I thought this was such an important point. Often we expect (or others do) that once we have worked through some part of the SA, we are "ok" with it and it will no longer bother us, that once we have talked out one aspect of it, it need not be visited again. This is simply not how it works, and expecting the impossible will only result in disappointment and hurt and frustration with the healing process.

Monday, December 20, 2010

A Support Group, and Why It's Difficult to Talk About

So, I have "applied" to join a support group. Finally. I hope this works out. Mostly cause I do not think there are any more in nearby cities and I don't want to end up driving a million miles away. Now, once my new insurance forms come in (hopefully correct this time!) I'm going to see a new Dr, my records are in the process of being transferred over there. I seem to have gotten it a little more together :) I have also been looking at jobs. Nothing in the field I'm looking for yet, but I'm still looking.
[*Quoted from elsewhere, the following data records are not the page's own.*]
-- ==== Sys2Proof/Machine/Home.lean ====
section
/-! DEFINITION. The homes and slices at work (R41 to R69, R171 to R190): reads and leases, drains, atomics, reductions, engine and
host writes, invalidations, loans, retries, completion times and replies. -/

namespace Sys2Proof.Machine

/-! ## Injected errors of a slice or stack (R41, R43, R67, R127) -/

/-- The largest lease length that launches of a slice's partition have used (R77, R127, log 15). -/
def largestLease (s : State) (q : Nat) : Nat := (partAt s (tractAt s (q / 32)).owner).leaseTop

/-- An error that strikes at a home: 1 a correctable HBM error, 2 an uncorrectable line (rebuilt from its row, so its contents
stand), 3 a parity error of the slice's copy (discarded), 4 a directory entry (then every slice is a holder), 5 a parity error of
the line's entry of the horizon table (folded into Hfloor as though it were the latest of leases), 6 of its redirect (lost). -/
def strikeHome (s : State) (q line hit : Nat) : State :=
  match hit with
  | 1 | 2 => logRas s .hbmLine false (locQuad q) (BitVec.ofNat 64 line) 0
  | 3 =>
    let t := modQuad s q fun x => capHorizons line { x with copies := x.copies.filter fun c => c.line != line }
    logRas (if (slotOf s q line).any fun c => c.kind == .homed then endTracker t line else t) .parity false (locQuad q) 0 0
  | 4 => modHome (logRas s .directory false (locQuad q) (BitVec.ofNat 64 line) 0) line fun h => { h with dir := .coarse (List.range 16) }
  | 5 =>
    let t := logRas s .parity false (locQuad q) 0 0
    if (slotOf s q line).isSome then t
    else modQuad t q fun x => { x with horizons := terase x.horizons line, hfloor := max x.hfloor (s.now + largestLease s q) }
  | 6 =>
    modQuad (logRas s .parity false (locQuad q) 0 0) q fun x => { x with redirects := x.redirects.filter fun d => d.1 != line }
  | _ => s

/-! ## Reads (R48, R52, R57 to R63, R72) -/

/-- Bytes of its line that a pending load reads. -/
def PendingLoad.offsets (p : PendingLoad) : List Nat := (List.range (tyWidth p.ty / 8)).map fun i => p.pa % 64 + i

/-- Bytes of a line that a request's loads read (R57). -/
def readBytes (s : State) (r : ReadReq) : List Nat :=
  nub (r.waiters.flatMap fun w => ((strandAt s w.1).loads.filter fun p => p.id == w.2).flatMap PendingLoad.offsets)

/-- A slice answers a request with a line, under the request's own message number. -/
def answerRead (s : State) (id q : Nat) (r : ReadReq) (bytes : List Byte) (poison : Bool) (expiry : Option Nat)
    (mask : Option (List Nat)) : State :=
  if r.l2only && r.near.isNone then takeOff s id
  else passOn s id q (.data r.near r bytes poison expiry mask)

/-- Cache ways that some context of a partition may fill at a slice (R60). -/
def anyWays (s : State) (q part : Nat) : Nat := (List.range 64).foldl (fun m ctx => m ||| wayMask s q part ctx) 0

/-- The lower-numbered tract of a partition on a die. -/
def tractOnDie (s : State) (part die : Nat) : Option Nat := [2 * die, 2 * die + 1].find? fun t => (partAt s part).tracts.contains t

/-- The slice that may hold a loan of a line on a die (R60). -/
def helperOn (s : State) (part line die : Nat) : Option Nat :=
  (tractOnDie s part die).bind fun t =>
    let p := 32 * t + positionOf line
    let q := tget s.module.map p p
    if anyWays s q part = 0 || (dieAt s die).fenced then none else some q

/-- Count one grant from a die in the hot filter (R60), which holds 64 lines in the order in which they entered; the oldest makes
room (log 15). -/
def countGrant (x : Quad) (line die : Nat) : Quad :=
  let bump (l : List (Nat × Nat)) : List (Nat × Nat) := tset l die (tget l die 0 + 1)
  if x.hot.any fun p => p.1 == line then { x with hot := x.hot.map fun p => if p.1 == line then (line, bump p.2) else p }
  else { x with hot := (if 64 ≤ x.hot.length then x.hot.drop 1 else x.hot) ++ [(line, bump [])] }

/-- The grants of a line that the hot filter has counted, by die. -/
def grantsOf (x : Quad) (line : Nat) : List (Nat × Nat) := ((x.hot.find? fun p => p.1 == line).map (·.2)).getD []

/-- Insert a die by descending count, then ascending number. -/
def insertDie (d : Nat × Nat) : List (Nat × Nat) → List (Nat × Nat)
  | [] => [d]
  | e :: es => if e.2 < d.2 || (e.2 == d.2 && d.1 < e.1) then d :: e :: es else e :: insertDie d es

/-- A hot RO line is lent to up to 4 other dies (R60). One that has a loan out is lent to no further die (DESIGN CHOICE, log 15). -/
def pushLoans (s : State) (q line part : Nat) : State :=
  let counts := grantsOf (quadAt s q) line
  let others := counts.filter fun c => c.1 != q / 64
  if (counts.map (·.2)).sum < 128 || others.length < 2 || !(homeAt s line).loans.isEmpty then s
  else
    let dies := ((others.filter fun c => (tractOnDie s part c.1).isSome).foldr insertDie []).take 4
    let helpers := dies.filterMap fun d => helperOn s part line d.1
    let t := helpers.foldl (fun u h => post u (.loanPush line h (lineBytes s line) (lineBad s line))) s
    modHome t line fun h => { h with loans := h.loans ++ helpers }

/-- A home counts a grant of an RO line, and lends a hot line (R60). -/
def noteGrant (s : State) (q : Nat) (r : ReadReq) : State :=
  if r.cls = 2 && !r.l2only then pushLoans (modQuad s q fun x => countGrant x r.line (r.core / 256)) q r.line r.part else s

/-- A read at its home (R48, R52, R57 to R60, R72). A prefetch into the slices alone takes no lease (R311). -/
def serveRead (s : State) (id q hit : Nat) (r : ReadReq) : State :=
  let line := r.line
  let s := strikeHome s q line hit
  let r := { r with born := s.ctl.nextId }
  let bytes := lineBytes s line
  let bad := lineBad s line
  let e := s.now + r.lease
  if hit = 4 then fanOut s line (horizonOf s q line) .nobody (some id) false
  else if r.cls = 1 then answerRead (keepHomed s q line r.keeper) id q r bytes bad none none
  else if r.near.isSome then
    let s := endTracker s line
    match addHolder s line (r.near.getD 0) id with
    | (none, t) => t
    | (some t, _) =>
      let t := if r.l2only then t else raiseHorizon t q line e
      answerRead (noteGrant (keepHomed t q line r.keeper) q r) id q r bytes bad (some e) none
  else if r.l2only then answerRead (keepHomed s q line r.keeper) id q r bytes bad none none
  else
    let s := touchTracker s line r.core (readBytes s r)
    match (homeAt s line).tracker with
    | some tr =>
      let mask := (tr.cores.find? fun c => c.1 == r.core).map (·.2.1) |>.getD []
      let t := modHome s line fun h => { h with tracker := some { tr with cores := tr.cores.map fun c =>
        if c.1 == r.core then (c.1, c.2.1, max c.2.2 e) else c } }
      answerRead (useWay t q line) id q r bytes bad (some e) (some mask)
    | none => answerRead (noteGrant (keepHomed (raiseHorizon s q line e) q line r.keeper) q r) id q r bytes bad (some e) none

/-- A slice grants a lease from its near copy or its loan (R48, R61). -/
def grantCopy (s : State) (id q : Nat) (r : ReadReq) (c : SliceCopy) : State :=
  let e := s.now + r.lease
  let t := if r.l2only then s else raiseHorizon s q r.line e
  answerRead (useWay t q r.line) id q { r with near := none, born := c.born } c.bytes c.poison (some e) none

/-- A read goes on to its home, which answers the requester itself. -/
def toHome (s : State) (id q : Nat) (r : ReadReq) : State := passOn s id q (.read (homeSlice s r.line) { r with near := none })

/-- A read at the near slice of its core (R52, R61): of a context with an empty mask to the home, which serves every access of it
(R72); else from its copy, else to a helper (of which the slice that holds nothing is none, R63), else to the home with a note. A
prefetch into the slices alone wants a near copy, which only the home gives (R311). -/
def nearRead (s : State) (id q : Nat) (r : ReadReq) : State :=
  if wayMask s q r.part r.ctx = 0 then toHome s id q r
  else match slotOf s q r.line with
  | some c => grantCopy s id q r c
  | none =>
    match (if r.cls = 2 && !r.l2only then (quadAt s q).redirects.find? fun d => d.1 == r.line else none) with
    | some d => if d.2 = q then toHome s id q r else passOn s id q (.read d.2 { r with near := none })
    | none => passOn (modQuad s q fun x => { x with notes := x.notes ++ [id] }) id q (.read (homeSlice s r.line) { r with near := some q })

/-- A read at a helper (R61, R63): from its loan, else to the home with its original age. -/
def helperRead (s : State) (id q : Nat) (r : ReadReq) : State :=
  match slotOf s q r.line with
  | some c => grantCopy s id q r c
  | none => toHome s id q r

/-- A line whose directory entry is lost has every slice for a holder (R67): the home invalidates them all and rebuilds the entry
empty. -/
def rebuildEntry (s : State) (line hit : Nat) : State :=
  if hit = 4 then fanOut s line (horizonOf s (homeSlice s line) line) .nobody none false else s

/-- A home answers the copy engine with a line as it stands (R190), and keeps it with the command's hint (R307). -/
def engineLine (s : State) (id q hit line core op vline : Nat) : State :=
  let t := serveWay (strikeHome s q line hit) q line (copyKeeper s core op)
  rebuildEntry (passOn t id q (.engineData core op vline (lineBytes t line) (lineBad t line))) line hit

/-- A line of an RMA read at its home (R75): what the range holds of it, and its poison (R133). -/
def hostLine (s : State) (id q hit line : Nat) (tag : DWord) : State :=
  let t := takeOff (useWay (strikeHome s q line hit) q line) id
  rebuildEntry (modModule t fun m => { m with rma := m.rma.map fun r =>
    if r.tag == tag then
      let mine := (List.range 64).filter fun i => r.range.any fun p => decide (p.1 ≤ 64 * line + i) && decide (64 * line + i < p.1 + p.2)
      { r with lines := r.lines - 1, got := mine.foldl (fun g i => tset g (64 * line + i) ((lineBytes t line).getD i 0)) r.got,
               poison := r.poison || lineBad t line }
    else r }) line hit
I am a little nervous about the group, but also feeling a little like a weight has been lifted. Like a bit relieved that I'll be able to listen to other people who have been in similar situations and maybe eventually feel comfortable enough to get some things out, maybe find some understanding, maybe understand my own self a little more and start to feel comfortable in my own skin again. That would be nice, wouldn't it?

Going to a group reminds me of a discussion I have been following on Pandy's. About why it's difficult to talk about. So far people have said:
  • because of shame and/or guilt
  • because we don't want pity and that is a typical reaction
  • because putting it out loud makes it more real
  • because the words can be triggering
  • because we are afraid of what people will think of us
I think all of these are true for me. I guess at some point I'll feel ok enough in the group to talk, right? I think once the words are out, it's ok, it feels a little better (it has to, right?), it's just saying them that is difficult. But I don't even have to worry about this yet because I still have to be "accepted" to the group and go and find out whether I like it and feel safe there for talking.

Seems like, when you take things one day at a time, in little steps, it's much easier.